Forse un po’ te le sei cercate, le notizie extracalcistiche.
”E perché? Io semplicemente mi divertivo, andavo in discoteca, alla luce del sole. Altri invece rimanevano a casa a far baldoria fino alle otto. Una volta una giornalista viene e mi chiede come mai finisco sempre sui giornali. Ma io che ne so, mica faccio l’editore o il direttore del giornale. Sono gli altri a pubblicare articoli su di me”.

Fra le tante donne, qual é stata la più bella?
”E’ antipatico fare delle classifiche, però solo una donna avrei sposato, Manuela Arcuri. Certo ero ancora troppo giovane, avevo solo 26 anni, ma in prospettiva mi ci vedevo accanto a lei”.
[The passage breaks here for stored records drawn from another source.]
-- ==== Sys2Proof/Laws/Alarms.lean ====
section
/-! SUPPORT. What posting a notice, writing a record and reporting a condition can do: cite these in place of
unfolding `post`, `changeRecord`, `settle` and `report`. -/

namespace Sys2Proof.Machine

/-! ## Posting (R173) -/

/-- A notice that finds room joins the tail, and nothing else changes. -/
theorem post_room (kind : NoticeKind) (subject value : Nat) (s : State) (h : s.alarm.notices.length < 32) :
    post kind subject value s = s.onAlarm fun a =>
      { a with notices := a.notices ++ [{ kind := kind, subject := subject, value := value, time := s.stamp }] } := by
  simp [post, State.onAlarm, h]

/-- A notice that finds 32 is discarded and the resync flag set. -/
theorem post_full (kind : NoticeKind) (subject value : Nat) (s : State) (h : ¬ s.alarm.notices.length < 32) :
    post kind subject value s = s.onAlarm fun a => { a with resync := true } := by
  simp [post, State.onAlarm, h]

@[simp] theorem post_records (kind : NoticeKind) (subject value : Nat) (s : State) :
    (post kind subject value s).alarm.records = s.alarm.records := by
  unfold post; simp; split <;> rfl

@[simp] theorem post_evaluated (kind : NoticeKind) (subject value : Nat) (s : State) :
    (post kind subject value s).alarm.evaluated = s.alarm.evaluated := by
  unfold post; simp; split <;> rfl

@[simp] theorem post_lampLit (kind : NoticeKind) (subject value : Nat) (s : State) :
    (post kind subject value s).alarm.lampLit = s.alarm.lampLit := by
  unfold post; simp; split <;> rfl

@[simp] theorem post_record (kind : NoticeKind) (subject value c : Nat) (s : State) :
    (post kind subject value s).record c = s.record c := by simp [State.record]

/-- The notices already queued stay in front. -/
theorem post_prefix (kind : NoticeKind) (subject value : Nat) (s : State) :
    s.alarm.notices <+: (post kind subject value s).alarm.notices := by
  by_cases h : s.alarm.notices.length < 32
  · rw [post_room _ _ _ _ h]; simp
  · rw [post_full _ _ _ _ h]; simp

/-- The queue never holds more than 32. -/
theorem post_bounded (kind : NoticeKind) (subject value : Nat) (s : State) (h : s.alarm.notices.length ≤ 32) :
    (post kind subject value s).alarm.notices.length ≤ 32 := by
  by_cases h' : s.alarm.notices.length < 32
  · rw [post_room _ _ _ _ h']; simp; omega
  · rw [post_full _ _ _ _ h']; simpa using h

/-- Every notice in the queue after a posting was there before or is the one posted. -/
theorem post_mem (kind : NoticeKind) (subject value : Nat) (s : State) (n : Notice)
    (h : n ∈ (post kind subject value s).alarm.notices) :
    n ∈ s.alarm.notices ∨ n = { kind := kind, subject := subject, value := value, time := s.stamp } := by
  by_cases h' : s.alarm.notices.length < 32
  · rw [post_room _ _ _ _ h'] at h; simpa using h
  · rw [post_full _ _ _ _ h'] at h; left; simpa using h

/-! ## Writing a record -/

@[simp] theorem write_records (a : Alarm) (c : Nat) (r : AlarmRec) : (a.write c r).records = a.records.set c r := rfl
@[simp] theorem write_notices (a : Alarm) (c : Nat) (r : AlarmRec) : (a.write c r).notices = a.notices := rfl
@[simp] theorem write_resync (a : Alarm) (c : Nat) (r : AlarmRec) : (a.write c r).resync = a.resync := rfl
@[simp] theorem write_evaluated (a : Alarm) (c : Nat) (r : AlarmRec) : (a.write c r).evaluated = a.evaluated := rfl

/-- Reading back the record written. -/
theorem record_write (c : Nat) (r : AlarmRec) (s : State) (h : c < s.alarm.records.length) :
    (s.onAlarm fun a => a.write c r).record c = r := by
  simp [State.record, h]

/-- Every other record reads as before. -/
theorem record_write_ne (c d : Nat) (r : AlarmRec) (s : State) (h : d ≠ c) :
    (s.onAlarm fun a => a.write c r).record d = s.record d := by
  simp [State.record, List.getD_eq_getElem?_getD, Ne.symm h]

/-! ## Changing a record (R167) -/

@[simp] theorem changeRecord_length (c : Nat) (r : AlarmRec) (s : State) :
    (changeRecord c r s).alarm.records.length = s.alarm.records.length := by simp [changeRecord]

@[simp] theorem changeRecord_evaluated (c : Nat) (r : AlarmRec) (s : State) :
    (changeRecord c r s).alarm.evaluated = s.alarm.evaluated := by simp [changeRecord]

theorem changeRecord_record (c : Nat) (r : AlarmRec) (s : State) (h : c < s.alarm.records.length) :
    (changeRecord c r s).record c = { r with lastChange := some s.stamp } := by
  simp only [changeRecord, post_record]; exact record_write _ _ _ h

theorem changeRecord_record_ne (c d : Nat) (r : AlarmRec) (s : State) (h : d ≠ c) :
    (changeRecord c r s).record d = s.record d := by
  simp only [changeRecord, post_record]; exact record_write_ne _ _ _ _ h

theorem changeRecord_prefix (c : Nat) (r : AlarmRec) (s : State) :
    s.alarm.notices <+: (changeRecord c r s).alarm.notices := by
  simpa [changeRecord] using post_prefix .alarmChange c r.state.code (s.onAlarm fun a =>
    a.write c { r with lastChange := some s.stamp })

theorem changeRecord_bounded (c : Nat) (r : AlarmRec) (s : State) (h : s.alarm.notices.length ≤ 32) :
    (changeRecord c r s).alarm.notices.length ≤ 32 :=
  post_bounded _ _ _ _ (by simpa using h)

/-! ## Settling and reporting (R165, R166) -/

/-- All that settling a code can do. -/
theorem settle_cases (c : Nat) (s : State) :
    settle c s = s ∨ (s.alarm.evaluated = true ∧ (s.record c).raising = true ∧ settle c s = raiseAlarm c s) ∨
      (s.alarm.evaluated = true ∧ (s.record c).clearing = true ∧ settle c s = clearAlarm c s) := by
  unfold settle
  by_cases he : s.alarm.evaluated = true
  · by_cases hr : ((s.record c).raising && s.raiseDelay c == 0) = true
    · exact Or.inr (Or.inl ⟨he, (Bool.and_eq_true _ _ ▸ hr).1, by simp only [he, hr]; rfl⟩)
    · by_cases hc : ((s.record c).clearing && s.clearDelay c == 0) = true
      · exact Or.inr (Or.inr ⟨he, (Bool.and_eq_true _ _ ▸ hc).1, by simp only [he, hr, hc]; rfl⟩)
      · exact Or.inl (by simp only [he, hr, hc]; rfl)
  · exact Or.inl (by simp only [Bool.not_eq_true] at he; simp only [he]; rfl)

/-- Before the first evaluation nothing settles. -/
theorem settle_quiet (c : Nat) (s : State) (h : s.alarm.evaluated = false) : settle c s = s := by
  simp [settle, h]

/-- A raise keeps the condition and every other record. -/
theorem raiseAlarm_record (c : Nat) (s : State) (h : c < s.alarm.records.length) :
    (raiseAlarm c s).record c =
      { s.record c with
        state := .activeNew, occurrences := min 255 ((s.record c).occurrences + 1)
        firstRaised := if (s.record c).state = .idle then some s.stamp else (s.record c).firstRaised
        lastChange := some s.stamp, qual := 0 } := by
  rw [raiseAlarm, changeRecord_record _ _ _ h]

/-- A clear keeps the condition; the record becomes GONE_UNSEEN or IDLE. -/
theorem clearAlarm_record (c : Nat) (s : State) (h : c < s.alarm.records.length) :
    (clearAlarm c s).record c =
      if (s.record c).state = .activeNew ∧ s.latching c = true then
        { s.record c with state := .goneUnseen, lastChange := some s.stamp, qual := 0 }
      else { s.record c with state := .idle, firstRaised := none, lastChange := some s.stamp, qual := 0 } := by
  simp only [clearAlarm]
  rw [changeRecord_record _ _ _ h]
  split <;> rfl

theorem raiseAlarm_record_ne (c d : Nat) (s : State) (h : d ≠ c) : (raiseAlarm c s).record d = s.record d :=
  changeRecord_record_ne _ _ _ _ h

theorem clearAlarm_record_ne (c d : Nat) (s : State) (h : d ≠ c) : (clearAlarm c s).record d = s.record d :=
  changeRecord_record_ne _ _ _ _ h

/-- Settling keeps the condition of its code. -/
theorem settle_cond (c : Nat) (s : State) (h : c < s.alarm.records.length) :
    ((settle c s).record c).cond = (s.record c).cond := by
  rcases settle_cases c s with e | ⟨-, -, e⟩ | ⟨-, -, e⟩
  · rw [e]
  · rw [e, raiseAlarm_record _ _ h]
  · rw [e, clearAlarm_record _ _ h]; split <;> rfl

theorem settle_record_ne (c d : Nat) (s : State) (h : d ≠ c) : (settle c s).record d = s.record d := by
  rcases settle_cases c s with e | ⟨-, -, e⟩ | ⟨-, -, e⟩
  · rw [e]
  · rw [e, raiseAlarm_record_ne _ _ _ h]
  · rw [e, clearAlarm_record_ne _ _ _ h]

@[simp] theorem settle_length (c : Nat) (s : State) :
    (settle c s).alarm.records.length = s.alarm.records.length := by
  rcases settle_cases c s with e | ⟨-, -, e⟩ | ⟨-, -, e⟩ <;> rw [e] <;> simp [raiseAlarm, clearAlarm]

@[simp] theorem settle_evaluated (c : Nat) (s : State) : (settle c s).alarm.evaluated = s.alarm.evaluated := by
  rcases settle_cases c s with e | ⟨-, -, e⟩ | ⟨-, -, e⟩ <;> rw [e] <;> simp [raiseAlarm, clearAlarm]

theorem settle_prefix (c : Nat) (s : State) : s.alarm.notices <+: (settle c s).alarm.notices := by
  rcases settle_cases c s with e | ⟨-, -, e⟩ | ⟨-, -, e⟩ <;> rw [e]
  · exact changeRecord_prefix _ _ _
  · exact changeRecord_prefix _ _ _

theorem settle_bounded (c : Nat) (s : State) (h : s.alarm.notices.length ≤ 32) :
    (settle c s).alarm.notices.length ≤ 32 := by
  rcases settle_cases c s with e | ⟨-, -, e⟩ | ⟨-, -, e⟩ <;> rw [e]
  · exact h
  · exact changeRecord_bounded _ _ _ h
  · exact changeRecord_bounded _ _ _ h

/-- A report stores the condition. -/
theorem report_cond (c : Nat) (v : Bool) (s : State) (h : c < s.alarm.records.length) :
    ((report c v s).record c).cond = v := by
  unfold report
  rw [settle_cond _ _ (by simpa using h), record_write _ _ _ h]

/-- A report touches no other record. -/
theorem report_record_ne (c d : Nat) (v : Bool) (s : State) (h : d ≠ c) : (report c v s).record d = s.record d := by
  unfold report
  rw [settle_record_ne _ _ _ h, record_write_ne _ _ _ _ h]

@[simp] theorem report_length (c : Nat) (v : Bool) (s : State) :
    (report c v s).alarm.records.length = s.alarm.records.length := by simp [report]

@[simp] theorem report_evaluated (c : Nat) (v : Bool) (s : State) :
    (report c v s).alarm.evaluated = s.alarm.evaluated := by simp [report]

theorem report_prefix (c : Nat) (v : Bool) (s : State) :
    s.alarm.notices <+: (report c v s).alarm.notices := by
  have h := settle_prefix c (s.onAlarm fun a => a.write c
    { s.record c with cond := v, qual := if (s.record c).cond = v then (s.record c).qual else 0 })
  simpa [report] using h

theorem report_bounded (c : Nat) (v : Bool) (s : State) (h : s.alarm.notices.length ≤ 32) :
    (report c v s).alarm.notices.length ≤ 32 := by
  unfold report
  exact settle_bounded c _ (by simpa using h)

/-- Before the first evaluation a report only writes the condition. -/
theorem report_quiet (c : Nat) (v : Bool) (s : State) (h : s.alarm.evaluated = false) :
    report c v s = s.onAlarm fun a => a.write c
      { s.record c with cond := v, qual := if (s.record c).cond = v then (s.record c).qual else 0 } := by
  unfold report settle; simp [h]

end Sys2Proof.Machine
end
Prima di tornare al calcio, ci racconti l’episodio delle due donne si fanno a coltellate per te? ”Pazzesco. L’aspetto più delirante e che gli amici mi chiamano dicendomi beato te. Come beato me? Una cosa del genere é folle, incredibile. Non c’entro nulla, assolutamente. Poi mi chiedono perché esco sui giornali: cosa c’entro?”

Francesco Coco é ancora un calciatore da grande squadra?
”Non lo so. Però vi racconto un episodio. Al Livorno andavo benissimo. Giocavo sempre, e bene. Un giorno si presentano i dirigenti del Lione, si giocava contro la Fiorentina. Volevano seguire Pasqual, alla fine della gara si sono congratulati con mio padre, seduto accanto. Hanno preso contatto, poi mi sono infortunato di nuovo. Ecco, vorrei tornare come ai tempi del Livorno, 29 gare ad un buon livello; poi tutto sarà possibile”.

A dire il vero un’occasione c’é stata, nella passata stagione, il Torino.
”Andò tutto male. Una scelta sbagliata, affrettata. Mi sono accordato nell’ultimo giorno di mercato, il 30 gennaio, senza neppure essere convinto. Andai per Zaccheroni. Il Toro era a metà classifica, poi vennero quattro sconfitte di fila e la situazione era diventata drammatica. Esonerato Zac, arrivò De Biasi che non poteva rischiava nulla e di conseguenza puntò sulla gente pronta. Feci due gare, peraltro da ala. Come convincere? Poi il novanta per cento della gente era contraria al mio arrivo, non si andava da nessuna parte”.

Capitolo Manchester City: davvero sei andato ad allenarti con la sigaretta in bocca?
”Altra pazzia. Secondo voi, uno va con la sigaretta in bocca a salutare il mister? In dodici anni di professionismo nessuno mi ha mai visto fumare, nel caso uno senta il bisogno va nel bagno, come a scuola. E’ venuta dall’Italia la notizia, da qualcuno che aveva l’intenzione di farmi del male, in Inghilterra hanno semplicemente copiato dai giornali italiani. Sono stato per tre giorni a Manchester. Ogni mattina un dirigente veniva a prelevarmi dall’albergo e mi portava allo stadio. Uno scende dalla macchina e si accende la sigaretta, davanti agli spogliatoi? Assurdo”.

E allora perché non sei rimasto?
”Semplice, Pearce mi voleva utilizzare come centrale. Sono un terzino, mister, gli dissi”.

Pensi al dopo calcio?
”Ho già delle mie attività, farò l’imprenditore”.

Non ti interessa un ruolo in una società, o magari fare l’agente?
”Se non segui i tuoi affari da vicino sei perduto. Per cui…”

Isola dei famosi, qualche altro show televisivo?
”Il calcio é un’attività pubblica, non mi va di farne un’altra”.

Inter, Barca, Milan, la Nazionale. Poi nulla, solo infortuni e guai. Facendo un bilancio, ti consideri un calciatore fortunato oppure no?
”Fino a 26 anni molto fortunato. Dopo, no”.

Pare ovvio, ma complessivamente?
”Direi sfortunato. Se a 25 anni hai giocato
nelle squadre più forti del mondo e hai fatto pure un Mondiale, vuol dire che ci sapevi fare. Ecco, avrei voluto migliorare ancora, giocare ad altissimi livelli. Due gravi infortuni mi hanno distrutto”.